-- ==== Sys2Proof/Machine/Dma.lean ====
section
/-! DEFINITION. Loam DMA (R189 to R191), line reads and writes of the agents (R234, R184, R223, R240). -/

namespace Sys2Proof.Machine

/-! The DMA descriptor (Table 10.4). -/
def zEngine (d : Nat) : Nat := qf d 0 17 16
def zSrcRemote (d : Nat) : Bool := qf d 1 6 6 == 1
def zDstRemote (d : Nat) : Bool := qf d 1 7 7 == 1
def zClass (d : Nat) : Nat := qf d 1 8 8
def zSrc (d : Nat) : Nat := qf d 2 59 0
def zDst (d : Nat) : Nat := qf d 3 59 0
def zRowBytes (d : Nat) : Nat := qf d 4 31 0
def zRows (d : Nat) : Nat := qf d 4 63 32
def zSrcStride (d : Nat) : Nat := qf d 5 31 0
def zDstStride (d : Nat) : Nat := qf d 5 63 32

/-- Broken layout rules of Table 10.4, and an ENGINE other than the queue's (R313). -/
def dmaFieldsBad (s : State) (q d : Nat) : Bool :=
  dVersion d != 1 || decide (2 < dOpcode d) || zEngine d != qUnit (qCfg s q) || qf d 0 23 18 != 0 || qf d 1 4 0 != 0
    || qf d 1 15 9 != 0 || qf d 1 23 22 != 0 || qf d 1 63 32 != 0 || qf d 2 63 60 != 0 || qf d 3 63 60 != 0
    || fld d (64 * 14 - 1) (64 * 6) != 0 || qf d 14 63 12 != 0
    || (dOpcode d != 0 && (zRowBytes d == 0 || zRowBytes d % 64 != 0 || zRows d == 0 || zSrcStride d % 64 != 0
        || zDstStride d % 64 != 0 || zDst d % 64 != 0 || (dOpcode d == 1 && zSrc d % 64 != 0)))

/-- A range inside one loam window or inside the HBM window (R190). -/
def dmaInside (r a len : Nat) : Bool := inLoamWin r a len || inHbmWin r a len

/-- Every row of a local side inside (R190). -/
def dmaSideOk (r base stride bytes rows : Nat) : Bool :=
  dmaInside r base ((rows - 1) * stride + bytes) || (List.range rows).all (fun i => dmaInside r (base + i * stride) bytes)

def dmaAddressBad (r d : Nat) : Bool :=
  dOpcode d != 0 &&
    ((!zDstRemote d && !dmaSideOk r (zDst d) (zDstStride d) (zRowBytes d) (zRows d))
      || (dOpcode d == 1 && !zSrcRemote d && !dmaSideOk r (zSrc d) (zSrcStride d) (zRowBytes d) (zRows d)))

def dmaCheck (s : State) (q ctx d : Nat) : Nat :=
  if dmaFieldsBad s q d then stDescriptor else if dmaAddressBad (ctxRec s ctx) d then stAddress else stOk

/-- Source and destination addresses of the rows. -/
def dmaRows (d : Nat) : List (Nat × Nat) :=
  (List.range (zRows d)).map (fun i => (zSrc d + i * zSrcStride d, zDst d + i * zDstStride d))

/-- Source and destination addresses of the lines, in ascending order. -/
def dmaLines (d : Nat) : List (Nat × Nat) :=
  (dmaRows d).flatMap (fun e => (List.range (zRowBytes d / 64)).map (fun j => (e.1 + 64 * j, e.2 + 64 * j)))

def dmaTotal (d : Nat) : Nat := zRows d * (zRowBytes d / 64)

def dmaSpan (stride bytes rows : Nat) : Nat := (rows - 1) * stride + bytes

/-- Do the source and destination of a local copy overlap. -/
def dmaOverlap (d : Nat) : Bool :=
  decide (zSrc d < zDst d + dmaSpan (zDstStride d) (zRowBytes d) (zRows d))
    && decide (zDst d < zSrc d + dmaSpan (zSrcStride d) (zRowBytes d) (zRows d))

/-- The free choices of a copy (log 3): bit j concerns line j. -/
def dmaChoice (s : State) (j : Nat) : Bool := (Config.freeValue s.freeCtr).testBit j

/-- An overlapping copy (R191): the value read at each source line is the one before the copy or the one it has by then. -/
def copyOverlap (s : State) (d : Nat) : State :=
  let l := (List.range (dmaTotal d)).zip (dmaLines d)
  let order := if zSrc d ≤ zDst d then l else l.reverse
  nextFree (order.foldl (fun t e =>
    memWriteVal t e.2.2 64 (if dmaChoice s e.1 then memVal s e.2.1 64 else memVal t e.2.1 64)) s)

/-- Source lines that are poisoned stop the copy (R184, R223); which of the other lines were moved is not stated. -/
def copyPoisoned (s : State) (d : Nat) : State × Nat :=
  let l := ((List.range (dmaTotal d)).zip (dmaLines d)).filter (fun e => !rangePoisoned s e.2.1 64 && !rangeLost s e.2.2 64 && dmaChoice s e.1)
  (nextFree (l.foldl (fun t e => memWriteVal t e.2.2 64 (memVal s e.2.1 64)) s), l.length)

/-- A copy between local ranges: the state, its status and the lines moved. -/
def copyLocal (s : State) (d : Nat) : State × Nat × Nat :=
  if (dmaRows d).any (fun e => rangePoisoned s e.1 (zRowBytes d) || rangeLost s e.2 (zRowBytes d)) then
    let r := copyPoisoned s d
    (r.1, stHwFault, r.2)
  else if dmaOverlap d then (copyOverlap s d, stOk, dmaTotal d)
  else ((dmaRows d).foldl (fun t e => memCopy t e.2 e.1 (zRowBytes d)) s, stOk, dmaTotal d)

/-- Write zeros to a row; retired lines count their discarded writes (R394). -/
def fillRow (s : State) (a len : Nat) : State := bumpBy (memZero s a len) 0x8000 9 (retiredIn s a len).length

/-- The error source of a loam DMA engine (Table 15.10, group 6). -/
def dmaError (s : State) (d st : Nat) : State := if st = 0 then s else raise s (src 6 (2 + zEngine d))

/-- A DMA operation ends. -/
def finishDma (s : State) (tag : Nat) : State :=
  match findOp s tag with
  | none => s
  | some o =>
    if o.ended then s
    else dmaError (nextFree (updOp s tag (fun x => { x with ended := true, energy := Config.energyEstimate s.freeCtr })))
      o.desc.toNat o.status

/-- A further remote request of an operation. -/
def dmaRequest (s : State) (tag : Nat) (isRead : Bool) (cls addr lines : Nat) (body : List Line) (p : Purpose) : State :=
  request (updOp s tag (fun o => { o with remoteOut := o.remoteOut + 1 })) isRead cls addr lines ones64 body p

/-- The requests of a copy or fill with a remote side (R190, R191). -/
def dmaRemote (s : State) (o : Op) : State :=
  let d := o.desc.toNat
  let ps := linePieces (zRowBytes d / 64)
  (dmaRows d).foldl (fun t e => ps.foldl (fun t p =>
    if dOpcode d = 1 && zSrcRemote d then
      dmaRequest t o.tag true (zClass d) (e.1 + p.1) p.2 [] (.dmaRead o.tag (e.2 + p.1) (zDstRemote d))
    else
      let body := if dOpcode d = 2 then List.replicate p.2 0 else linesAt t (e.1 + p.1) p.2
      dmaRequest t o.tag false 0 (e.2 + p.1) p.2 body (.dmaWrite o.tag)) t) s

/-- The first line of a local side's row that lies at an unassigned address. -/
def dmaHole (d : Nat) : Option Nat :=
  let ends := fun (base stride : Nat) => (List.range (zRows d)).flatMap (fun i => [base + i * stride, base + i * stride + zRowBytes d - 1])
  ((if zDstRemote d then [] else ends (zDst d) (zDstStride d))
    ++ (if dOpcode d == 1 && !zSrcRemote d then ends (zSrc d) (zSrcStride d) else [])).find? unassigned

/-- A descriptor refused for an unassigned address: the access moves no data and is logged (R6). -/
def noteHole (s : State) (o : Op) (st : Nat) : State :=
  match if st = stAddress then dmaHole o.desc.toNat else none with
  | none => s
  | some a => logUnassigned s a (some o.ctx) (dOpId o.desc.toNat)

/-- Start a DMA descriptor (R189 to R191). -/
def startDma (s : State) (o : Op) : State :=
  let d := o.desc.toNat
  let st := dmaCheck s o.queue o.ctx d
  let o1 := { o with deadline := deadlineOf s (qf d 15 31 0) (qf d 15 63 32) (qf d 14 11 0) }
  if st ≠ 0 then dmaError (refuse (noteHole s o st) o st) d st
  else if dOpcode d = 0 then addOp s { o1 with ended := true }
  else if (dOpcode d == 1 && zSrcRemote d) || zDstRemote d then
    if dOpcode d == 1 && !zSrcRemote d && (dmaRows d).any (fun e => rangePoisoned s e.1 (zRowBytes d)) then
      finishDma (addOp s { o1 with status := stHwFault }) o.tag
    else dmaRemote (addOp s o1) o1
  else if dOpcode d = 2 then
    finishDma (addOp ((dmaRows d).foldl (fun t e => fillRow t e.2 (zRowBytes d)) s) { o1 with
      waves := dmaTotal d
      status := if (dmaRows d).any (fun e => rangeLost s e.2 (zRowBytes d)) then stHwFault else stOk }) o.tag
  else
    let r := copyLocal s d
    finishDma (addOp r.1 { o1 with status := r.2.1, waves := r.2.2 }) o.tag

/-- Dispatch of a DMA descriptor. The loam DMA engines are frozen in a coolant stop (R377). -/
def dispatchDma (q : QueueId) (tag : TagId) (s : State) (accept : Nat → Bool) : Out :=
  .next (if stopped s then s
    else dispatch s q.val tag.val (fun d => qKind (qCfg s q.val) == 2 && accept (dOpcode d)) .dma startDma)

/-- COPY, and every opcode a DMA queue refuses (R313). -/
def execCopy (q : QueueId) (tag : TagId) (s : State) : Out :=
  dispatchDma q tag s (fun op => op != 0 && op != 2 && !isSyncOp op)

/-- FILL writes zeros. -/
def execFill (q : QueueId) (tag : TagId) (s : State) : Out := dispatchDma q tag s (fun op => op == 2)

/-- NOP completes with a record. -/
def execDmaNop (q : QueueId) (tag : TagId) (s : State) : Out := dispatchDma q tag s (fun op => op == 0)

/-- Stop a DMA operation: requests that have not been sent are given up (R106, R199). -/
def stopDma (s : State) (tag st : Nat) : State :=
  let mine : Purpose → Bool := fun p => match p with
    | .dmaRead t _ _ => t == tag
    | .dmaWrite t => t == tag
    | .portRead _ | .portWrite _ | .hostDma _ | .ctxImage .. | .ckptClear .. | .ckptImage .. | .ckptCommit ..
    | .lineRead .. | .lineWrite _ => false
  let n := (s.fab.unsent.filter (fun e => mine e.1.purpose)).length
  let s1 := updOp (dropUnsent s mine) tag (fun o => { o with
    remoteOut := o.remoteOut - n, status := if o.ended || o.status != 0 then o.status else st })
  finishDma s1 tag

/-- The status of a copy whose remote request ends by TIMEOUT is not stated (log 42): ADDRESS_ERROR, HW_FAULT or
TIMEOUT. -/
def dmaTimeoutStatus (s : State) : Nat :=
  let k := Config.freeValue s.freeCtr % 3
  if k = 0 then stAddress else if k = 1 then stHwFault else stTimeout

/-- A remote request of a copy has ended: `bad` is the status it stops the copy with. -/
def dmaAnswered (s : State) (tag lines : Nat) (bad : Nat) : State :=
  match findOp s tag with
  | none => s
  | some o =>
    let s1 := updOp s tag (fun o => { o with remoteOut := o.remoteOut - 1, waves := if bad = 0 && !o.ended then o.waves + lines else o.waves })
    if o.ended then s1
    else if bad ≠ 0 then stopDma s1 tag bad
    else if o.remoteOut = 1 then finishDma s1 tag
    else s1

/-- Data for a copy: written locally, or sent on to a remote destination. Nothing is written once the copy has stopped. -/
def dmaData (s : State) (tag dst : Nat) (dstRemote : Bool) (body : List Line) : State :=
  match findOp s tag with
  | none => s
  | some o =>
    if o.ended || o.status != 0 then dmaAnswered s tag 0 0
    else if dstRemote then
      dmaAnswered (dmaRequest s tag false 0 dst body.length body (.dmaWrite tag)) tag 0 0
    else if rangeLost s dst (64 * body.length) then dmaAnswered s tag 0 stHwFault
    else dmaAnswered (memWrite s dst (body.flatMap (fun l => leBytes 64 l.toNat))) tag body.length 0

/-! Lines. -/

/-- Does context c hold sync object n now (R245). -/
def holdsObj (s : State) (c n : Nat) : Bool := ctxHolds s c && inSyncRange s c n

/-- The state of a sync object as control cores read it (Table 12.5): its waiters are those of the context that holds it (R254). -/
def objWord (s : State) (n : Nat) : Line :=
  let o := objOf s n
  BitVec.ofNat 512 (o.type + b2n o.poisoned * 2 ^ 3 + b2n o.set * 2 ^ 4 + b2n o.held * 2 ^ 5 + o.comm * 2 ^ 6
    + o.localCount * 2 ^ 14 + o.localArrived * 2 ^ 20 + o.epoch * 2 ^ 32 + o.holder * 2 ^ 64
    + (s.waits.filter (fun w => w.obj == n && holdsObj s w.owner n)).length % 65536 * 2 ^ 128)

def inSyncWin (a : Nat) : Bool := decide (0xF0000100000 ≤ a) && decide (a < 0xF0000140000)

/-- What the checks of the units of a line find. -/
def lineChecks (s : State) (a : Nat) (e0 e1 : EccResult) : State :=
  let b := lineAddr a
  if inLoam a then eccFind (eccFind s b e0 none 0) (b + 32) e1 none 0 else eccFind s b e0 none 0

/-- Is any unit of a line poisoned, or the line retired. -/
def linePoisoned (s : State) (a : Nat) : Bool := rangePoisoned s (lineAddr a) 64

/-- The control cores reach the Gwevi region; every other unit is answered as for an unassigned address (R210). -/
def lineReaches (ag : Agent) (a : Nat) : Bool := !unassigned a && !(inGwevi a && !isCore ag)

/-- A read of a line of a peer by a control core, or a scalar read of a vector engine (R275): a hit in the remote-read cache sends
no message; a miss sends a READ. The class of its READ is not stated: LC, as for the misses of Table 11.2 (log 60). -/
def peerRead (s : State) (ag : Agent) (dev a : Nat) : State :=
  let x := dev * 2 ^ 44 + lineAddr a
  if !readsCached ag then emit s (.addressError ag a)
  else match SMap.find s.rrCache x with
    | some l => emit s (.lineData ag x l false)
    | none => request s true 1 x 1 ones64 [] (.lineRead ag true)

/-- The answer of a peer: the line goes to the reader and into the remote-read cache (Table 12.3). -/
def lineReadEnds (s : State) (ag : Agent) (fill : Bool) (x : Nat) (l : Line) : State :=
  emit (if fill then rrFill s x l else s) (.lineData ag x l false)

/-- A remote access of a core ends with NAK or TIMEOUT: an access fault (R276); a vector engine's fails as at an unassigned
address (log 60). -/
def lineFails (s : State) (ag : Agent) (x : Nat) : State :=
  match ag with
  | .cc n => emit s (.accessFault n.val)
  | .part .. | .engine _ | .dma _ | .host | .coll | .inbound _ => emit s (.addressError ag x)

/-- A line read (R234): served from the read-through cache of its die for a control core or a vector engine's scalar read, or
by the bank or base die with its checks (R240). -/
def execLineRead (ag : Agent) (place : LinePlace) (e0 e1 : EccResult) (s : State) : Out :=
  .next (if !clockOn s then s
    else match place with
    | .peer dev addr => peerRead s ag dev.toNat addr.toNat
    | .own addr =>
      let a := addr.toNat
      if memHeld s a then s
      else if inCtl a then
        (if isCore ag && inSyncWin a then emit s (.lineData ag (lineAddr a) (objWord s ((a - 0xF0000100000) / 64)) false)
         else emit s (.addressError ag a))
      else if !lineReaches ag a then emit (logUnassigned s a none 0) (.addressError ag a)
      else match if readsCached ag && inHbm a then SMap.find s.rtCache (rtKey a) else none with
        | some l => emit s (.lineData ag (lineAddr a) l false)
        | none =>
          let s1 := lineChecks s a e0 e1
          let bad := linePoisoned s1 a
          let s2 := if readsCached ag && inHbm a && !bad then rtFill s1 a (lineAt s1 a) else s1
          emit s2 (.lineData ag (lineAddr a) (lineAt s1 a) bad))

/-- Is a unit of n nibbles from nibble lo written only in part. -/
def partlyWritten (mask : BitVec 128) (lo n : Nat) : Bool := maskTouches mask lo n && !maskCovers mask lo n

/-- A write to a line of a peer: whole bytes go as a WRITE with a byte mask (R265); R276 holds for its end. -/
def peerWrite (s : State) (ag : Agent) (dev a : Nat) (data : Line) (mask : BitVec 128) : State :=
  if !readsCached ag then emit s (.addressError ag a)
  else request s false 0 (dev * 2 ^ 44 + lineAddr a) 1
    ((List.range 64).foldl (fun v j => if mask.getLsbD (2 * j) && mask.getLsbD (2 * j + 1) then v + 2 ^ j else v) 0) [data] (.lineWrite ag)

/-- A line write (R234): the read of a partial unit detects errors, and the enabled nibbles are stored. A core's write, and a
scalar write of a vector engine, updates its cached line (Table 12.3). -/
def execLineWrite (ag : Agent) (place : LinePlace) (data : Line) (mask : BitVec 128) (e0 e1 : EccResult) (s : State) : Out :=
  .next (if !clockOn s then s
    else match place with
    | .peer dev addr => peerWrite s ag dev.toNat addr.toNat data mask
    | .own addr =>
      let a := addr.toNat
      if memHeld s a then s
      else if inCtl a then
        (if inSyncWin a then emit (logUnassigned s a none 0) (.addressError ag a) else emit s (.addressError ag a))
      else if !lineReaches ag a then emit (logUnassigned s a none 0) (.addressError ag a)
      else if rangeLost s a 1 then emit s (.hwFault ag a)
      else
        let c0 := if inLoam a then (if partlyWritten mask 0 64 then e0 else .clean) else if partlyWritten mask 0 128 then e0 else .clean
        let c1 := if inLoam a && partlyWritten mask 64 64 then e1 else .clean
        let s1 := lineChecks s a c0 c1
        if readsCached ag then coreWrite s1 a data mask else writeLine s1 a data mask)

end Sys2Proof.Machine
end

PROBLEM DETAILS
Scan the material above. Extract every line in which the word "addOp" occurs.

THE COMPLETED TASK
  else if dOpcode d = 0 then addOp s { o1 with ended := true }
      finishDma (addOp s { o1 with status := stHwFault }) o.tag
    else dmaRemote (addOp s o1) o1
    finishDma (addOp ((dmaRows d).foldl (fun t e => fillRow t e.2 (zRowBytes d)) s) { o1 with
    finishDma (addOp r.1 { o1 with status := r.2.1, waves := r.2.2 }) o.tag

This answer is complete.